• **TASK**
Give back every record exactly as written.

• **RECORDS FOR THIS TASK**
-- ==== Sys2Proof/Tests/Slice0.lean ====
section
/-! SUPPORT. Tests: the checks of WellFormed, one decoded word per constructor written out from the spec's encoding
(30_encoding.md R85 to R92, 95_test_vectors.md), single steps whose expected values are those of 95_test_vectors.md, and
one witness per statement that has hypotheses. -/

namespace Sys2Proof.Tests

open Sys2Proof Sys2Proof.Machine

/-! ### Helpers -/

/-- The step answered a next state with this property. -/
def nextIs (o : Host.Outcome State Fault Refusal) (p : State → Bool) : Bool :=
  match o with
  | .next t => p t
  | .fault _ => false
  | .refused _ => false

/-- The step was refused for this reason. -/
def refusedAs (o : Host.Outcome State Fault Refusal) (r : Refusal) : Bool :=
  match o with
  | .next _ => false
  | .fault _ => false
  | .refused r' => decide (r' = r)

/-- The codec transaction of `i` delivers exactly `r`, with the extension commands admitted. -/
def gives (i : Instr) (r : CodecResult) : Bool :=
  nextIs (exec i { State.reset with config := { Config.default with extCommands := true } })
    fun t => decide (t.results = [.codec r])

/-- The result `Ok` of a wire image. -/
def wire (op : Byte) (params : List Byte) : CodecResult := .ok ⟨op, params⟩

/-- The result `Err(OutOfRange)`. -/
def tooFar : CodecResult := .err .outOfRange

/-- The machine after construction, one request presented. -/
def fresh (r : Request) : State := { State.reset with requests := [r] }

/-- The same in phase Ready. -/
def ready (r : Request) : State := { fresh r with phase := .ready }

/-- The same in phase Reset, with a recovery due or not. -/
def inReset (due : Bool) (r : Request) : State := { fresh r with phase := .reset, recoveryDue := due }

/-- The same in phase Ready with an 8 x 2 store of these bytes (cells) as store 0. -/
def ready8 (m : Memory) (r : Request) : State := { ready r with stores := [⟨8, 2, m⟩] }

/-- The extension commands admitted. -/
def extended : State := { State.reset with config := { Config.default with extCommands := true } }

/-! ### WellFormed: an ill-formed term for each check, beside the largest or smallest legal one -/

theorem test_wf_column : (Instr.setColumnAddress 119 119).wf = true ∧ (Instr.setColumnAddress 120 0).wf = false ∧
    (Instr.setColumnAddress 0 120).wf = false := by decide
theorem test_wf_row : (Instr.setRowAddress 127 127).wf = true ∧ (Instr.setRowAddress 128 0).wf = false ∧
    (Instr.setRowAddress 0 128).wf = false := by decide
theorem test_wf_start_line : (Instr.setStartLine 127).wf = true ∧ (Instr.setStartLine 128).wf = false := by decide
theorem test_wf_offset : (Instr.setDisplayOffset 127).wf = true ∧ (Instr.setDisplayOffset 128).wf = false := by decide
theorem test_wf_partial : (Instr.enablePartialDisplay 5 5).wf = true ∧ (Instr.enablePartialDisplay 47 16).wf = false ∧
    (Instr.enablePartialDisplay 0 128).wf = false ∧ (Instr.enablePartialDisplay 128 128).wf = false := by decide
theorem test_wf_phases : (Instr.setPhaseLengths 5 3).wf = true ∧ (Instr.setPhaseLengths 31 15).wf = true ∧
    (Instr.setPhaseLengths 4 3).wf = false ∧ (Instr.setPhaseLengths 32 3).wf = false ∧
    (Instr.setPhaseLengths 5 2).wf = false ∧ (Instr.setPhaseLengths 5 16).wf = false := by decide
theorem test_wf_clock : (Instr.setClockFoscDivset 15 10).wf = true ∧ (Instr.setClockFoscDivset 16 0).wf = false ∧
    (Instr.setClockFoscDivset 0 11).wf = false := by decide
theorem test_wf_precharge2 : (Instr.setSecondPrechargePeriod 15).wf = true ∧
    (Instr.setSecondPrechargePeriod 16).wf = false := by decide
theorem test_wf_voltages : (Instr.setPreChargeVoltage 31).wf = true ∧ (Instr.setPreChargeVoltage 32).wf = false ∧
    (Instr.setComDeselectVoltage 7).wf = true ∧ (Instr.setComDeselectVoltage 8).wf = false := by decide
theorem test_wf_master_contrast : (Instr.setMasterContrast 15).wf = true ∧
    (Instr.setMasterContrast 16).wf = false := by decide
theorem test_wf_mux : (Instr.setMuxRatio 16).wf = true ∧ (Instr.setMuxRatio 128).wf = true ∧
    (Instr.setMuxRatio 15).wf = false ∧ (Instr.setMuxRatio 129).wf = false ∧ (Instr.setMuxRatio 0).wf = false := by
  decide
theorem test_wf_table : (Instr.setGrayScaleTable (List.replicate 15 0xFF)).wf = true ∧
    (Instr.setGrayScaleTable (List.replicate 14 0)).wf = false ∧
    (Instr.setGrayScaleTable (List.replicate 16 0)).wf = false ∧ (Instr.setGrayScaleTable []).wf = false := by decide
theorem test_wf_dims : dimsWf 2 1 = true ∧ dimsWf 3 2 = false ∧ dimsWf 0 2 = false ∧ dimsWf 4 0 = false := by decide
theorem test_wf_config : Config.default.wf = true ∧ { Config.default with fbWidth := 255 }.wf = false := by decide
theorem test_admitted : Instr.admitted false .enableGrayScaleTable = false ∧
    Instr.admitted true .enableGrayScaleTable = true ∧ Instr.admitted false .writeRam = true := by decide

• **COMPLETED EXERCISE**
-- ==== Sys2Proof/Tests/Slice0.lean ====
section
/-! SUPPORT. Tests: the checks of WellFormed, one decoded word per constructor written out from the spec's encoding
(30_encoding.md R85 to R92, 95_test_vectors.md), single steps whose expected values are those of 95_test_vectors.md, and
one witness per statement that has hypotheses. -/

namespace Sys2Proof.Tests

open Sys2Proof Sys2Proof.Machine

/-! ### Helpers -/

/-- The step answered a next state with this property. -/
def nextIs (o : Host.Outcome State Fault Refusal) (p : State → Bool) : Bool :=
  match o with
  | .next t => p t
  | .fault _ => false
  | .refused _ => false

/-- The step was refused for this reason. -/
def refusedAs (o : Host.Outcome State Fault Refusal) (r : Refusal) : Bool :=
  match o with
  | .next _ => false
  | .fault _ => false
  | .refused r' => decide (r' = r)

/-- The codec transaction of `i` delivers exactly `r`, with the extension commands admitted. -/
def gives (i : Instr) (r : CodecResult) : Bool :=
  nextIs (exec i { State.reset with config := { Config.default with extCommands := true } })
    fun t => decide (t.results = [.codec r])

/-- The result `Ok` of a wire image. -/
def wire (op : Byte) (params : List Byte) : CodecResult := .ok ⟨op, params⟩

/-- The result `Err(OutOfRange)`. -/
def tooFar : CodecResult := .err .outOfRange

/-- The machine after construction, one request presented. -/
def fresh (r : Request) : State := { State.reset with requests := [r] }

/-- The same in phase Ready. -/
def ready (r : Request) : State := { fresh r with phase := .ready }

/-- The same in phase Reset, with a recovery due or not. -/
def inReset (due : Bool) (r : Request) : State := { fresh r with phase := .reset, recoveryDue := due }

/-- The same in phase Ready with an 8 x 2 store of these bytes (cells) as store 0. -/
def ready8 (m : Memory) (r : Request) : State := { ready r with stores := [⟨8, 2, m⟩] }

/-- The extension commands admitted. -/
def extended : State := { State.reset with config := { Config.default with extCommands := true } }

/-! ### WellFormed: an ill-formed term for each check, beside the largest or smallest legal one -/

theorem test_wf_column : (Instr.setColumnAddress 119 119).wf = true ∧ (Instr.setColumnAddress 120 0).wf = false ∧
    (Instr.setColumnAddress 0 120).wf = false := by decide
theorem test_wf_row : (Instr.setRowAddress 127 127).wf = true ∧ (Instr.setRowAddress 128 0).wf = false ∧
    (Instr.setRowAddress 0 128).wf = false := by decide
theorem test_wf_start_line : (Instr.setStartLine 127).wf = true ∧ (Instr.setStartLine 128).wf = false := by decide
theorem test_wf_offset : (Instr.setDisplayOffset 127).wf = true ∧ (Instr.setDisplayOffset 128).wf = false := by decide
theorem test_wf_partial : (Instr.enablePartialDisplay 5 5).wf = true ∧ (Instr.enablePartialDisplay 47 16).wf = false ∧
    (Instr.enablePartialDisplay 0 128).wf = false ∧ (Instr.enablePartialDisplay 128 128).wf = false := by decide
theorem test_wf_phases : (Instr.setPhaseLengths 5 3).wf = true ∧ (Instr.setPhaseLengths 31 15).wf = true ∧
    (Instr.setPhaseLengths 4 3).wf = false ∧ (Instr.setPhaseLengths 32 3).wf = false ∧
    (Instr.setPhaseLengths 5 2).wf = false ∧ (Instr.setPhaseLengths 5 16).wf = false := by decide
theorem test_wf_clock : (Instr.setClockFoscDivset 15 10).wf = true ∧ (Instr.setClockFoscDivset 16 0).wf = false ∧
    (Instr.setClockFoscDivset 0 11).wf = false := by decide
theorem test_wf_precharge2 : (Instr.setSecondPrechargePeriod 15).wf = true ∧
    (Instr.setSecondPrechargePeriod 16).wf = false := by decide
theorem test_wf_voltages : (Instr.setPreChargeVoltage 31).wf = true ∧ (Instr.setPreChargeVoltage 32).wf = false ∧
    (Instr.setComDeselectVoltage 7).wf = true ∧ (Instr.setComDeselectVoltage 8).wf = false := by decide
theorem test_wf_master_contrast : (Instr.setMasterContrast 15).wf = true ∧
    (Instr.setMasterContrast 16).wf = false := by decide
theorem test_wf_mux : (Instr.setMuxRatio 16).wf = true ∧ (Instr.setMuxRatio 128).wf = true ∧
    (Instr.setMuxRatio 15).wf = false ∧ (Instr.setMuxRatio 129).wf = false ∧ (Instr.setMuxRatio 0).wf = false := by
  decide
theorem test_wf_table : (Instr.setGrayScaleTable (List.replicate 15 0xFF)).wf = true ∧
    (Instr.setGrayScaleTable (List.replicate 14 0)).wf = false ∧
    (Instr.setGrayScaleTable (List.replicate 16 0)).wf = false ∧ (Instr.setGrayScaleTable []).wf = false := by decide
theorem test_wf_dims : dimsWf 2 1 = true ∧ dimsWf 3 2 = false ∧ dimsWf 0 2 = false ∧ dimsWf 4 0 = false := by decide
theorem test_wf_config : Config.default.wf = true ∧ { Config.default with fbWidth := 255 }.wf = false := by decide
theorem test_admitted : Instr.admitted false .enableGrayScaleTable = false ∧
    Instr.admitted true .enableGrayScaleTable = true ∧ Instr.admitted false .writeRam = true := by decide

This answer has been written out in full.